### Exercise
Here is the task for the records below: repeat exactly the lines from the one with "(s.settleHalt).dir = s.dir := by" to the one with "simp [State.reportFreed, State.slot]", both included, and nothing else.

↓↓↓

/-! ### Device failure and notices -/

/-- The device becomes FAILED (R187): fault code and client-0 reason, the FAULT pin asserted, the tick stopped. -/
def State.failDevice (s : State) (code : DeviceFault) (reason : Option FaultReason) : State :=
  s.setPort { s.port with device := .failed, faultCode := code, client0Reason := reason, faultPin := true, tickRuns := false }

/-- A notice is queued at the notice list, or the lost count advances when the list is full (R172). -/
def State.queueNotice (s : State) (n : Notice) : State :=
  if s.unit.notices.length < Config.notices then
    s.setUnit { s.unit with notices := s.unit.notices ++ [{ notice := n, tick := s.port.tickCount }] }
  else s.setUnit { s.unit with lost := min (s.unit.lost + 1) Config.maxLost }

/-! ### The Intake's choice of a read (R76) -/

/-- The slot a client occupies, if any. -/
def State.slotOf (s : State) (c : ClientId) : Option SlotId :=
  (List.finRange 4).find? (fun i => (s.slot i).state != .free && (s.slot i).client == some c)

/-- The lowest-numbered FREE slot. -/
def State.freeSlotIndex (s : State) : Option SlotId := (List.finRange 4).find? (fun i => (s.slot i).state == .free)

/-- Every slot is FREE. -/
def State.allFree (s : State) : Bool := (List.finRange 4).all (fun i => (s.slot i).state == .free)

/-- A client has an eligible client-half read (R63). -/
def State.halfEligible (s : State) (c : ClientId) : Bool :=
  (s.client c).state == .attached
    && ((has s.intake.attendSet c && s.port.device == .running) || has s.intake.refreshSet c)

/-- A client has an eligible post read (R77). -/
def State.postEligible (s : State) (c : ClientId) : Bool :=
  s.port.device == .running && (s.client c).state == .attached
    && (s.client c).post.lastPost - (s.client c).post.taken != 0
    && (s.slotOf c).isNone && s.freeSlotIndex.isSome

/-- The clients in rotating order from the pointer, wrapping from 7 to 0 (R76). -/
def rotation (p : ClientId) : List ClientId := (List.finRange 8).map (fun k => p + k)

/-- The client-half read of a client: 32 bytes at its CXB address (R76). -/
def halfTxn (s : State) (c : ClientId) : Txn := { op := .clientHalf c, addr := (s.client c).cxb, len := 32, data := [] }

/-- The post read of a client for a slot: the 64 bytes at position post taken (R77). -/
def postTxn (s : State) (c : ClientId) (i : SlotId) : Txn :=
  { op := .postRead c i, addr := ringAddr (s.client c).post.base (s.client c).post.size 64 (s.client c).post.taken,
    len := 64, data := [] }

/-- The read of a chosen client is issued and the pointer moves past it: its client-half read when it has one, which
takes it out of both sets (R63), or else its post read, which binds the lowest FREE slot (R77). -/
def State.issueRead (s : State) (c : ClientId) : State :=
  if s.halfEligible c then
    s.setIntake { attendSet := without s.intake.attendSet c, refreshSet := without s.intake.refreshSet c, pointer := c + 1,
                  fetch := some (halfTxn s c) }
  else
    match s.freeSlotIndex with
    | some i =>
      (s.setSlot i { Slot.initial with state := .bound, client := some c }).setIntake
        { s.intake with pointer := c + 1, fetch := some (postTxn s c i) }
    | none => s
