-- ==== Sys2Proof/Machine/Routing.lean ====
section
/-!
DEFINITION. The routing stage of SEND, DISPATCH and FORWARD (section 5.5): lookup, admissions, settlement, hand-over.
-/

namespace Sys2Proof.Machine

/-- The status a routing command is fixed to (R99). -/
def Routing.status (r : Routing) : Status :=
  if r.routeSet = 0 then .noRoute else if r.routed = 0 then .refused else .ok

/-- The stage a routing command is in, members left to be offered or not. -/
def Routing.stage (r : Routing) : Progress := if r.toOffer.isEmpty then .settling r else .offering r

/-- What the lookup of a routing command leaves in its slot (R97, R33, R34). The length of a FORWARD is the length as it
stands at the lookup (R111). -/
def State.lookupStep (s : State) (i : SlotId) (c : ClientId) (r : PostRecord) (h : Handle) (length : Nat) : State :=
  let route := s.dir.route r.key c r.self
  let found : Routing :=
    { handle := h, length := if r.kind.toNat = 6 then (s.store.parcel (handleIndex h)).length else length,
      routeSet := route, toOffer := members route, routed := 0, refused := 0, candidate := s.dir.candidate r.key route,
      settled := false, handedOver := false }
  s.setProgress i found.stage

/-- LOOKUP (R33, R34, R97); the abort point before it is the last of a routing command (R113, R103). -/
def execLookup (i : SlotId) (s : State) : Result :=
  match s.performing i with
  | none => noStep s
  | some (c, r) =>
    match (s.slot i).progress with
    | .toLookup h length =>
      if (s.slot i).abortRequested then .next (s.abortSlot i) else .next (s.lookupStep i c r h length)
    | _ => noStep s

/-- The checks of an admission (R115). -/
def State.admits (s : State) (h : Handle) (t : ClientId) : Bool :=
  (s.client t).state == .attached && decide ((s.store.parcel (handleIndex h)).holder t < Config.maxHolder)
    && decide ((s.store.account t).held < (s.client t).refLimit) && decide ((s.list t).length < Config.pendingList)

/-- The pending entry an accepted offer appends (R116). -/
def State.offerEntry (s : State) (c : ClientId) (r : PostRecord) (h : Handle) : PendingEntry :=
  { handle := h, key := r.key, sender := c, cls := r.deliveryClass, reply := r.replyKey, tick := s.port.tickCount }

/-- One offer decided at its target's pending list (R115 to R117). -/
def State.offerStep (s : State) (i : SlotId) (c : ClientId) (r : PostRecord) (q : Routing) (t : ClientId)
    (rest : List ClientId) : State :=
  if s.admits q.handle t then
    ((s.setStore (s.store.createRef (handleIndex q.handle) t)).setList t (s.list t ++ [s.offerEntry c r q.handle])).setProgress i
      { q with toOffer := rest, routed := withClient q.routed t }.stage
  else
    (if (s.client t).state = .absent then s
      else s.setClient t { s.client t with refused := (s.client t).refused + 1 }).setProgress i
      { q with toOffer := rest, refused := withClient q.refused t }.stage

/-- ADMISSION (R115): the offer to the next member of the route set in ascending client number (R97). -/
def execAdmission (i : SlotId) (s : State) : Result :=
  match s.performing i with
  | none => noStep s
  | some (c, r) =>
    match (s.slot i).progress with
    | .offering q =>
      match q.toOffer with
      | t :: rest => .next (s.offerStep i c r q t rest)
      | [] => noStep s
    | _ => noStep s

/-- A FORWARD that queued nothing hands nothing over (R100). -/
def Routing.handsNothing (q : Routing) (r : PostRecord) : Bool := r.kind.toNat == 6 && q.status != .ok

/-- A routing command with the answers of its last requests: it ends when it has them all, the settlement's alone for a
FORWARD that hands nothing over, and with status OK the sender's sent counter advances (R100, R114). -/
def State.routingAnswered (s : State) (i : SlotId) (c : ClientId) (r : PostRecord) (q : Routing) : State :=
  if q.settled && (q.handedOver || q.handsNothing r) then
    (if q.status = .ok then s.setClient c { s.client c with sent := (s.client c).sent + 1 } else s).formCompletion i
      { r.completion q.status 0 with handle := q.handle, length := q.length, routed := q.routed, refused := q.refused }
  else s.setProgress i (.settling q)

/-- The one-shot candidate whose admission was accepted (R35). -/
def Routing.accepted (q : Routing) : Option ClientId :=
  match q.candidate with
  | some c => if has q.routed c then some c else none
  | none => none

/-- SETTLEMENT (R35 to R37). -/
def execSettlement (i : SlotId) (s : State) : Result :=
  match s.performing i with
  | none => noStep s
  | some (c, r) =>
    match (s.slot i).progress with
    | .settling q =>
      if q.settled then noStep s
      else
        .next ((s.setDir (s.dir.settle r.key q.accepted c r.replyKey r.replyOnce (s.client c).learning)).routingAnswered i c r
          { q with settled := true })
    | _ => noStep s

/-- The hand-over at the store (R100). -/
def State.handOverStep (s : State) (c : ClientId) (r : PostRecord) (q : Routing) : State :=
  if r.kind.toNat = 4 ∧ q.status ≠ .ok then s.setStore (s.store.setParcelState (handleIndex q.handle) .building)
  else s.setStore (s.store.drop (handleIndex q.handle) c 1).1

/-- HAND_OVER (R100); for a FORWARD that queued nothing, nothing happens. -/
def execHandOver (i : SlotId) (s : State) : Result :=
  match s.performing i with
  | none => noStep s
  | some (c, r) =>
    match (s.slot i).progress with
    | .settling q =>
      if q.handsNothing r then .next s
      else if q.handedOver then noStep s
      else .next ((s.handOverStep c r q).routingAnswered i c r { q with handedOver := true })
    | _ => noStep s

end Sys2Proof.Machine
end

↑↑↑
↓↓↓

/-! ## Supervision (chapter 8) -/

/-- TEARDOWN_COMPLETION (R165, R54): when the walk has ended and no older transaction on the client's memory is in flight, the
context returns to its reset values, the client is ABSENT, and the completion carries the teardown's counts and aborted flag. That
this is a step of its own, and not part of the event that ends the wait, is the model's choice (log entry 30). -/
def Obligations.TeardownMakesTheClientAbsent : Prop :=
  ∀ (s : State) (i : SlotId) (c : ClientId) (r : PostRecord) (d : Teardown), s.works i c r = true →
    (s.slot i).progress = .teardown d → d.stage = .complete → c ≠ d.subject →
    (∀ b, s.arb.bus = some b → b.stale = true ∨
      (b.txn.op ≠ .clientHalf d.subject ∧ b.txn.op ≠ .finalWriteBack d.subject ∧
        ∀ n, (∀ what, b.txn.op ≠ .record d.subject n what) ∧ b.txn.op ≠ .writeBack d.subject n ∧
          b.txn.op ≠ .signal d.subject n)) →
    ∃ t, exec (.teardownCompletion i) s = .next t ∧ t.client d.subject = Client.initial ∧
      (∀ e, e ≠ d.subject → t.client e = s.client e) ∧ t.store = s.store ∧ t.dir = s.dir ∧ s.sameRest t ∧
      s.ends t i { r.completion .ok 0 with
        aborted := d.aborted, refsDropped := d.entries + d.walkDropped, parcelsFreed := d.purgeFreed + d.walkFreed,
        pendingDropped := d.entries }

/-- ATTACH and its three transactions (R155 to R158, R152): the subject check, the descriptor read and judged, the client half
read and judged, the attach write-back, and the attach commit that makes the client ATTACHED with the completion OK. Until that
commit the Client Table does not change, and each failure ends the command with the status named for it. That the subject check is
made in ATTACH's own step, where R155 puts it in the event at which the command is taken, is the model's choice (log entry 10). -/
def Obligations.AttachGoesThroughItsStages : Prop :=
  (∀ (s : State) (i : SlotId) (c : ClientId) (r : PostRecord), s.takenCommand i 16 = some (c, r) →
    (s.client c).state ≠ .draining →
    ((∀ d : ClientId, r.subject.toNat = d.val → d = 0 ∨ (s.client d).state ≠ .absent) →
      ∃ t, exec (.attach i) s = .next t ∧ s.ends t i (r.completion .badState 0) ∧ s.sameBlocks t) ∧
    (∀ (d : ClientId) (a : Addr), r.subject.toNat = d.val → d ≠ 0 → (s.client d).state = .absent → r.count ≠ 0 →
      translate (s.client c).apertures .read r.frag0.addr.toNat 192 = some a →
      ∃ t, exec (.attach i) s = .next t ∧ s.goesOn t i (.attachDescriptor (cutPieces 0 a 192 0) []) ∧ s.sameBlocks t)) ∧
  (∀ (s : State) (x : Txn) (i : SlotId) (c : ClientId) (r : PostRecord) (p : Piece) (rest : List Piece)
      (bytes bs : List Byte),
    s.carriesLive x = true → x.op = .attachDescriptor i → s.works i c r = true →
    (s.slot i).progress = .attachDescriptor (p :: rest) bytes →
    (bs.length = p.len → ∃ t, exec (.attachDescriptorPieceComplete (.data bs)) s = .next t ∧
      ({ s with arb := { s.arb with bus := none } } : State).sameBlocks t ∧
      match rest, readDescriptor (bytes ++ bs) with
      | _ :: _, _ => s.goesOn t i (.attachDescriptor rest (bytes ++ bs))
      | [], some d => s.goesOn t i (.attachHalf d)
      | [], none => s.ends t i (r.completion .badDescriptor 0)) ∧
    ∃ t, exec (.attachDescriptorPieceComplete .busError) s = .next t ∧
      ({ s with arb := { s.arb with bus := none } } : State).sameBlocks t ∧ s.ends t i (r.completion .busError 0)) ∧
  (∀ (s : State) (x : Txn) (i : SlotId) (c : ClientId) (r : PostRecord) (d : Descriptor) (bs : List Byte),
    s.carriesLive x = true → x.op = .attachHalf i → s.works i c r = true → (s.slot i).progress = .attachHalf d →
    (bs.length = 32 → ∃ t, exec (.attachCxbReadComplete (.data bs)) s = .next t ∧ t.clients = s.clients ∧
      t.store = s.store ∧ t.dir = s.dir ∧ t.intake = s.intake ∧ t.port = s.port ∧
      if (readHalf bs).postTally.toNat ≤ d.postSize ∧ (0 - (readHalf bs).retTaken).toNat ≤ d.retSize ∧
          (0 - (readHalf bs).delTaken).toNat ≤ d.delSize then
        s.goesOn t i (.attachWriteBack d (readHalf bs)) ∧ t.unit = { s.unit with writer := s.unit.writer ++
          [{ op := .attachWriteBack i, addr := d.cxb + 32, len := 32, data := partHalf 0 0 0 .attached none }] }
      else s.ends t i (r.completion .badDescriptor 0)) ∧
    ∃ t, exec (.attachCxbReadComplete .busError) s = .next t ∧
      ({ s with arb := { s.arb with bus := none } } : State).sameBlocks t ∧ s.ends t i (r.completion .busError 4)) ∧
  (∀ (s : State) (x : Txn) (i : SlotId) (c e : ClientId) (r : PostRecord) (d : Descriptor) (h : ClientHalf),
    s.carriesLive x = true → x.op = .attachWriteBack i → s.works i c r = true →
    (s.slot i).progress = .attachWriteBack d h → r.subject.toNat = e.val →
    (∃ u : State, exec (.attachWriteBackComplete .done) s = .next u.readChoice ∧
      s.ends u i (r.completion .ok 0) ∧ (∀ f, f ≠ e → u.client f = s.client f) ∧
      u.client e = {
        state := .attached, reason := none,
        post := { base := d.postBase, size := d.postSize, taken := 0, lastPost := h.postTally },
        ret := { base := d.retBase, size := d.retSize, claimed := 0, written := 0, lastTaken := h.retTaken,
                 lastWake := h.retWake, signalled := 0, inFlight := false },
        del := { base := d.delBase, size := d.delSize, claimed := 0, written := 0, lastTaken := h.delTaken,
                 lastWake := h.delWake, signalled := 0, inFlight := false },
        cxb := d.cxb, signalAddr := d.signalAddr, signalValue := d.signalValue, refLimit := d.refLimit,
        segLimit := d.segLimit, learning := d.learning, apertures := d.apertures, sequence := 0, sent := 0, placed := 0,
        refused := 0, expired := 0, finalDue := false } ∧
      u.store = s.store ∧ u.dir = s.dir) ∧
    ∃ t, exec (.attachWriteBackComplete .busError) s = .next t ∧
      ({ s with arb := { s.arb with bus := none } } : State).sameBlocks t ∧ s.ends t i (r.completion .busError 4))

↑↑↑
↓↓↓

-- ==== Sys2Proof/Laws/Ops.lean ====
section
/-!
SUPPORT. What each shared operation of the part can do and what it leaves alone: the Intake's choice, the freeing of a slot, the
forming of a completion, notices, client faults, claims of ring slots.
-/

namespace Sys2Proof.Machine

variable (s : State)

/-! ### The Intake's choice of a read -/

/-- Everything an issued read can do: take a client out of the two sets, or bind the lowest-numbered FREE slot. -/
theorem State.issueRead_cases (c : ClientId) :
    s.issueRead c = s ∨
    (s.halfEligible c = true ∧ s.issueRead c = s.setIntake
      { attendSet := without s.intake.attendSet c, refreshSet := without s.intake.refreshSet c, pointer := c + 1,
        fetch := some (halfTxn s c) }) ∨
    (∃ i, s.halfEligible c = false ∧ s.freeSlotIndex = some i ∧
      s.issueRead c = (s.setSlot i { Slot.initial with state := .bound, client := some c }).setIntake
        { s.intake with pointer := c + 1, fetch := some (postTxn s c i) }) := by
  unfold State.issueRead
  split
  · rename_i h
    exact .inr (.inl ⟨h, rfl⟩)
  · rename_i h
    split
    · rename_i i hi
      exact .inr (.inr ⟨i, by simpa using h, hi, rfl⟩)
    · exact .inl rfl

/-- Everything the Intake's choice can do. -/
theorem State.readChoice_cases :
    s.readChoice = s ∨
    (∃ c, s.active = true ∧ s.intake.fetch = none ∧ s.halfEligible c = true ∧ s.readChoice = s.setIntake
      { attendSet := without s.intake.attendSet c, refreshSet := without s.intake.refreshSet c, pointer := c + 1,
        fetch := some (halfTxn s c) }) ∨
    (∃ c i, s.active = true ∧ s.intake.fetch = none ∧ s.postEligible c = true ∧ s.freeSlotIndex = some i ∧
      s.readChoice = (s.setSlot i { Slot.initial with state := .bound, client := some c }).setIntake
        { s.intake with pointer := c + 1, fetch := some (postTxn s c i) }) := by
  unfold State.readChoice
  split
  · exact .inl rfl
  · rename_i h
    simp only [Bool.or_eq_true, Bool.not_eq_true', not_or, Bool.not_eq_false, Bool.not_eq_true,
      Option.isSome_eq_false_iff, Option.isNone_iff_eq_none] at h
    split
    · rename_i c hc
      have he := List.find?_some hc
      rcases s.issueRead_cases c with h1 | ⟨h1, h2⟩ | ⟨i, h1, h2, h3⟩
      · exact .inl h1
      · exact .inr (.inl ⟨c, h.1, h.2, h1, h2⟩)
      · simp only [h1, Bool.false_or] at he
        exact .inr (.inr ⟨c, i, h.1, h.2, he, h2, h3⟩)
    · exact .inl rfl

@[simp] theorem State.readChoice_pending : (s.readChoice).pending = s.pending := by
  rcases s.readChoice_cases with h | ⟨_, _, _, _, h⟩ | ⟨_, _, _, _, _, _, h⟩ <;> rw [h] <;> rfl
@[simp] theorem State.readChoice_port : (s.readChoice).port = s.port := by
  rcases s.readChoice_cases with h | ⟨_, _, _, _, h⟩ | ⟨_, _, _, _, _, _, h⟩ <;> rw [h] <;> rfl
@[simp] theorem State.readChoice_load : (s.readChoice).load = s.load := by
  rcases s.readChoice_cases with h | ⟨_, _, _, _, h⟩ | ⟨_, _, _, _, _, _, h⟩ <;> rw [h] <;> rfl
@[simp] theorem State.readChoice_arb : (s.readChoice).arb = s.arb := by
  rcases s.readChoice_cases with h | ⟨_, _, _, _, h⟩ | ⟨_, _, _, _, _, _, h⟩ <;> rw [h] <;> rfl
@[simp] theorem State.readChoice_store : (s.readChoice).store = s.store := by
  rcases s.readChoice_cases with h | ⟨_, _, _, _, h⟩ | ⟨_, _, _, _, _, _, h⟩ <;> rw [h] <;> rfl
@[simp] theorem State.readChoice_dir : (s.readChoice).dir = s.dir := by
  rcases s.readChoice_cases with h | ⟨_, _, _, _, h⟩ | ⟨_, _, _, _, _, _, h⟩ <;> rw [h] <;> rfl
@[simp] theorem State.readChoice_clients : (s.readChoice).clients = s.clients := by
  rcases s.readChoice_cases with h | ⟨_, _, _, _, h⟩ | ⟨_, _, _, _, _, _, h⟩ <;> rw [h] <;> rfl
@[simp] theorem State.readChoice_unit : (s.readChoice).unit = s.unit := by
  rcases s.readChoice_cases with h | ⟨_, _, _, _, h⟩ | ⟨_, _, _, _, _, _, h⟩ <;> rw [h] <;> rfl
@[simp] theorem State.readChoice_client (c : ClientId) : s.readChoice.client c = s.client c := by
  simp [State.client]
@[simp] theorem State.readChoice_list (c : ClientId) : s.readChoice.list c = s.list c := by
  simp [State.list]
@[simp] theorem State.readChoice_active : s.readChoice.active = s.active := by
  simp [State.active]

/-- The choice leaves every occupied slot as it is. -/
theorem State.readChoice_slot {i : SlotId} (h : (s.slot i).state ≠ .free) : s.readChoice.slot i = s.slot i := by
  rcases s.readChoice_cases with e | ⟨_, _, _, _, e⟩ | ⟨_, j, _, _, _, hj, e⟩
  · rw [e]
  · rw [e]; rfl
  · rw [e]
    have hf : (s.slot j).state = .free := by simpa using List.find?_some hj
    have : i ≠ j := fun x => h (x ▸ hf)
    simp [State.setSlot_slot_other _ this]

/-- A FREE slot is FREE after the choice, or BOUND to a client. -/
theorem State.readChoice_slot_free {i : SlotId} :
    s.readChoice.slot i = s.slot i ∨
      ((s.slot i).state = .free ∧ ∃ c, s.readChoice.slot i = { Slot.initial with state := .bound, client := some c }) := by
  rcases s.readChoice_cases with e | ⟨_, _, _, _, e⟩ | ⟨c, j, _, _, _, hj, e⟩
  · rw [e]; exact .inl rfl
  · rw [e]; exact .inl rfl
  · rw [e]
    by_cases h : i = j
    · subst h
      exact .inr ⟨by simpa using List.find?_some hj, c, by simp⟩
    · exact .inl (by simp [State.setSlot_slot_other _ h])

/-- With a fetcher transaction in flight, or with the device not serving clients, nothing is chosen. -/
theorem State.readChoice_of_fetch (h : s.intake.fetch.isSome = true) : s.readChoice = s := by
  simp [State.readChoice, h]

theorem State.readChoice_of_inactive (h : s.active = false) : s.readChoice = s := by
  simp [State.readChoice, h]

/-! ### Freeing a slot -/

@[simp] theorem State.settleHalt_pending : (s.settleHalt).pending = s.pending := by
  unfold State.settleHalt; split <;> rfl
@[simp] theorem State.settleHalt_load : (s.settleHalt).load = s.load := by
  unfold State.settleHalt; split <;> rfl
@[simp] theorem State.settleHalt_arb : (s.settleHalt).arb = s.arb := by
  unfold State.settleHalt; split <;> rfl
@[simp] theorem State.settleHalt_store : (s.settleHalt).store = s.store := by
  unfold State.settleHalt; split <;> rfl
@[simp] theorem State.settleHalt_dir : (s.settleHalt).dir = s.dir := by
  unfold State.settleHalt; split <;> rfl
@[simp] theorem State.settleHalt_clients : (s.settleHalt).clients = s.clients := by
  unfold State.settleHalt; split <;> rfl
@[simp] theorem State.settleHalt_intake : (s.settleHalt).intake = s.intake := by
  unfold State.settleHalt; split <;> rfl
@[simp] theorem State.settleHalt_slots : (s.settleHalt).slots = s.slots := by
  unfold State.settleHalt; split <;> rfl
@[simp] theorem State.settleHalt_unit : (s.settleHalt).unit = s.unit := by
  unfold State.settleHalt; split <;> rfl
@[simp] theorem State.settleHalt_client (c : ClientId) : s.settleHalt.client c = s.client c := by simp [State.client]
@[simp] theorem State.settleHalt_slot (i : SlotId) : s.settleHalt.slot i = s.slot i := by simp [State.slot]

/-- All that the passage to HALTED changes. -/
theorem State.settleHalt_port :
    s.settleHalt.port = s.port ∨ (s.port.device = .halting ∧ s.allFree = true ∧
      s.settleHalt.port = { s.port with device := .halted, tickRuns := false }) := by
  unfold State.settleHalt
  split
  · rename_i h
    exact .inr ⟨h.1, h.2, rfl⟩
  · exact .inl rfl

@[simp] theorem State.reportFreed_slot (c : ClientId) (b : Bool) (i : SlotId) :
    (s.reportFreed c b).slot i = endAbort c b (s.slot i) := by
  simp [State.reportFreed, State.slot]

↑↑↑

### Result of the exercise
@[simp] theorem State.settleHalt_dir : (s.settleHalt).dir = s.dir := by
  unfold State.settleHalt; split <;> rfl
@[simp] theorem State.settleHalt_clients : (s.settleHalt).clients = s.clients := by
  unfold State.settleHalt; split <;> rfl
@[simp] theorem State.settleHalt_intake : (s.settleHalt).intake = s.intake := by
  unfold State.settleHalt; split <;> rfl
@[simp] theorem State.settleHalt_slots : (s.settleHalt).slots = s.slots := by
  unfold State.settleHalt; split <;> rfl
@[simp] theorem State.settleHalt_unit : (s.settleHalt).unit = s.unit := by
  unfold State.settleHalt; split <;> rfl
@[simp] theorem State.settleHalt_client (c : ClientId) : s.settleHalt.client c = s.client c := by simp [State.client]
@[simp] theorem State.settleHalt_slot (i : SlotId) : s.settleHalt.slot i = s.slot i := by simp [State.slot]

/-- All that the passage to HALTED changes. -/
theorem State.settleHalt_port :
    s.settleHalt.port = s.port ∨ (s.port.device = .halting ∧ s.allFree = true ∧
      s.settleHalt.port = { s.port with device := .halted, tickRuns := false }) := by
  unfold State.settleHalt
  split
  · rename_i h
    exact .inr ⟨h.1, h.2, rfl⟩
  · exact .inl rfl

@[simp] theorem State.reportFreed_slot (c : ClientId) (b : Bool) (i : SlotId) :
    (s.reportFreed c b).slot i = endAbort c b (s.slot i) := by
  simp [State.reportFreed, State.slot]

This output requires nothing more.